Understanding Skip Tracing

By skipashraful Updated January 5, 2024 Reviewed by skipashraful

Exploring Skip Tracing

Understanding Skip Tracing involves the pursuit of an individual who has departed their known location, typically in an attempt to avoid detection. The individual, often referred to as the person of interest (POI), is deliberately attempting to remain concealed. This practice frequently arises within debt collection efforts, where the POI is evading repaying a financial obligation and is attempting to stay hidden from their creditors.

Skip tracing is a service frequently offered by private investigators, constituting an estimated 20 to 30% of their workload.
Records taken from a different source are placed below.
/-! ### Security commands (R411, R412, R416) -/

/-- Changes the security engine. -/
def State.updSec (s : State) (f : Security → Security) : State := s.updHub (fun h => { h with sec := f h.sec })
/-- The status word of a command. -/
def State.secStatus (s : State) (n : Nat) : State := s.updSec (fun x => { x with status := n })
/-- A command of the security engine, which has to be ready: the one that the mailbox holds, or one that finds the engine idle; while the engine runs
another one, it is refused (R411).  Where the mailbox lays the operands out is not stated: the row brings them (log 32). -/
def secCommand (code : Nat) (s : State) (k : State → Res) : Res :=
  if !s.hub.readyBit 101 then .next s
  else
    match s.hub.sec.command with
    | some (c, _) => if c = code then k (s.updSec (fun x => { x with command := none })) else .next (s.secStatus 1)
    | none => k s
/-- The link or firmware core that gave the engine its command. -/
def Hub.secWriter (h : Hub) : Nat := (h.sec.command.map (·.2)).getD 0
/-- A write to the mailbox at an offset (R411): request data, or a command word; none where it is discarded.  While the engine is busy a command word
is refused with status 1, and an unknown command with status 2; in hold command 3 alone gets an answer (R413). -/
def State.mailboxWrite (s : State) (writer off : Nat) (x : Word) : Option State :=
  if off % 8 ≠ 0 ∨ s.hub.readyBit 101 = false then none
  else if off = 0 then
    if s.hub.sec.command.isSome then some (s.secStatus 1)
    else if s.hub.sec.hold && x != 3 then some s
    else if 1 ≤ x.toNat ∧ x.toNat ≤ 7 then some (s.updSec (fun y => { y with command := some (x.toNat, writer), status := 1 }))
    else some (s.secStatus 2)
  else if 0x100 ≤ off ∧ off < 0x800 then some (s.updSec (fun y => { y with request := setKey y.request off x }))
  else none
/-- KEY_LOAD (R411). -/
def execKeyLoad (slot : Nat) (replace : Bool) (wrapped : BitVec 576) (s : State) : Res :=
  unlessHold s fun _ => secCommand 1 s fun s =>
  if slot = 0 ∨ 127 < slot ∨ ((s.hub.keyPair slot).isSome = true ∧ replace = false) then .next (s.secStatus 2)
  else
    match unwrapKey wrapped with
    | none => .next (s.secStatus 3)
    | some k => .next ((s.updSec (fun x => { x with keys := setKey x.keys slot k })).secStatus 0)
/-- KEY_ERASE (R411). -/
def execKeyErase (slot : Nat) (s : State) : Res :=
  unlessHold s fun _ => secCommand 2 s fun s =>
  if slot = 0 ∨ 127 < slot then .next (s.secStatus 2)
  else .next ((s.updSec (fun x => { x with keys := dropKey x.keys slot })).secStatus 0)
/-- The attestation report (R412): digest, fuse, readiness words, nonce. -/
def State.report (s : State) (nonce : BitVec 256) : List Byte :=
  bytesOfNat 32 (digest s.hub.sec.firmware).toNat ++ bytesOfNat 8 s.hub.sec.fuse ++ bytesOfNat 8 s.hub.ready0.toNat ++
  bytesOfNat 8 s.hub.ready1.toNat ++ bytesOfNat 8 0 ++ bytesOfNat 32 nonce.toNat
/-- ATTEST (R412): it answers in hold too (R413). -/
def execAttest (nonce : BitVec 256) (s : State) : Res :=
  secCommand 3 s fun s =>
  let r := s.report nonce
  .next ((s.updSec (fun x => { x with response := r ++ Config.identitySignature (digest r) })).secStatus 0)
/-- DEBUG_CHALLENGE (R411). -/
def execDebugChallenge (tn : Nat) (s : State) : Res :=
  unlessHold s fun _ => secCommand 4 s fun s =>
  if 4095 < tn then .next (s.secStatus 2)
  else
    let c := Config.challenge s.fresh
    let s : State := { s with fresh := s.fresh + 1 }
    .next ((s.updSec (fun x => { x with challenge := some (tn, c), response := bytesOfNat 32 c.toNat })).secStatus 0)
/-- DEBUG_UNLOCK (R411): the challenge is good for one unlock; a signature that fails raises the alarm (R413). -/
def execDebugUnlock (tn : Nat) (sig : List Byte) (s : State) : Res :=
  unlessHold s fun _ =>
  let source := word s.hub.secWriter
  secCommand 5 s fun s =>
  match s.hub.sec.challenge with
  | none => .next (s.secStatus 2)
  | some (t, c) =>
    if t ≠ tn then .next (s.secStatus 2)
    else
      let s := s.updSec (fun x => { x with challenge := none })
      if signatureValid Config.tokenKey (digest (bytesOfNat 32 c.toNat ++ bytesOfNat 2 tn)) sig then
        .next ((s.updHub (fun h => { h with debugOn := if h.debugOn.contains tn then h.debugOn else tn :: h.debugOn })).secStatus 0)
      else execSecurityAlarm .debugToken source (s.secStatus 4)
/-- A thread of a tenancy that is stopped on a breakpoint goes on behind its BRK; behind the last word of LM that is the fetch fault of R12
(Thread.offEnd). -/
def Thread.leaveBreak (t : Thread) (tn : Nat) : Thread :=
  if t.status = .stopped .breakpoint ∧ t.ctl.tenancy.toNat = tn then { t with status := .ready, pc := t.pc + 4 } else t
/-- DEBUG_LOCK (R411, R416): threads stopped on a breakpoint go on at BRK + 4, also those saved in the context pool, which no resume command has to
name first. -/
def execDebugLock (tn : Nat) (s : State) : Res :=
  unlessHold s fun _ => secCommand 6 s fun s =>
  if 4095 < tn then .next (s.secStatus 2)
  else
    let go := fun (c : Core) (t : Nat) =>
      if (c.thr t).leaveBreak tn = c.thr t then c else (c.updThr t (fun x => { x.leaveBreak tn with readyAt := c.cyc.toNat })).refill t
    let s := { s with cores := s.cores.map (fun (e : Nat × Core) => (e.1, (List.range 16).foldl go e.2)) }
    let s := s.updPool (fun _ x => if x.thread.leaveBreak tn = x.thread then x else { x with thread := x.thread.leaveBreak tn, out := false })
    .next ((s.updHub (fun h => { h with debugOn := h.debugOn.filter (· ≠ tn) })).secStatus 0)
/-- FIRMWARE_STAGE (R411). -/
def execFirmwareStage (pa len : Nat) (s : State) : Res :=
  unlessHold s fun _ => secCommand 7 s fun s =>
  if len = 0 ∨ s.hub.ownTier pa 2 = false ∨ paPopulated pa = false ∨ paPopulated (pa + len - 1) = false then .next (s.secStatus 2)
  else .next ((s.updSec (fun x => { x with staged := some (pa, len) })).secStatus 0)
The investigator’s task is to uncover the POI’s contact details and current whereabouts, with the information subsequently handed over to the client without direct contact with the POI.

While debt evasion is a common reason for skip tracing, there are several other motives to locate an individual, including:

1. Sourcing witnesses for legal matters
2. Identifying heirs for estate matters
3. Delivering legal process documents to individuals involved in legal proceedings
4. Tracing defendants who have failed to appear in court
5. Finding individuals who have skipped bail
6. Locating individuals who haven’t fulfilled payment obligations to a business for rendered services

The primary objective of a skip tracer is to ascertain the current residence and address of the individual. Notably, unlike bounty hunters, skip tracers lack the authority to apprehend or detain individuals. Upon completing an assignment, most clients seek the following information from an Understanding Skip Tracing:

1. Present address
2. Current employment details (if applicable)
3. Current phone number
4. Social security number or other forms of identification
5. Supporting evidence, such as photographs or documentation, that corroborates the investigator’s findings

The core of skip-tracing work revolves around research. This is facilitated through a range of tools and methods, including:

1. Investigative databases, providing data on phone numbers, addresses, and vehicular movements
2. Open source intelligence, encompassing research in the deep web, gathering social media data, and utilizing online resources
3. Public records, which encompass property tax records, court documents, and more
4. Interviews with associates, coworkers, and neighbors of the POI
5. Surveillance at known frequented locations or past residences of the POI
6. Area canvassing, focusing on places the POI might visit Understanding Skip Tracing.

While basic web searches or online information can make locating the POI more economical, instances requiring area canvassing or surveillance can lead to higher costs, potentially doubling or tripling the expense of a fundamental search.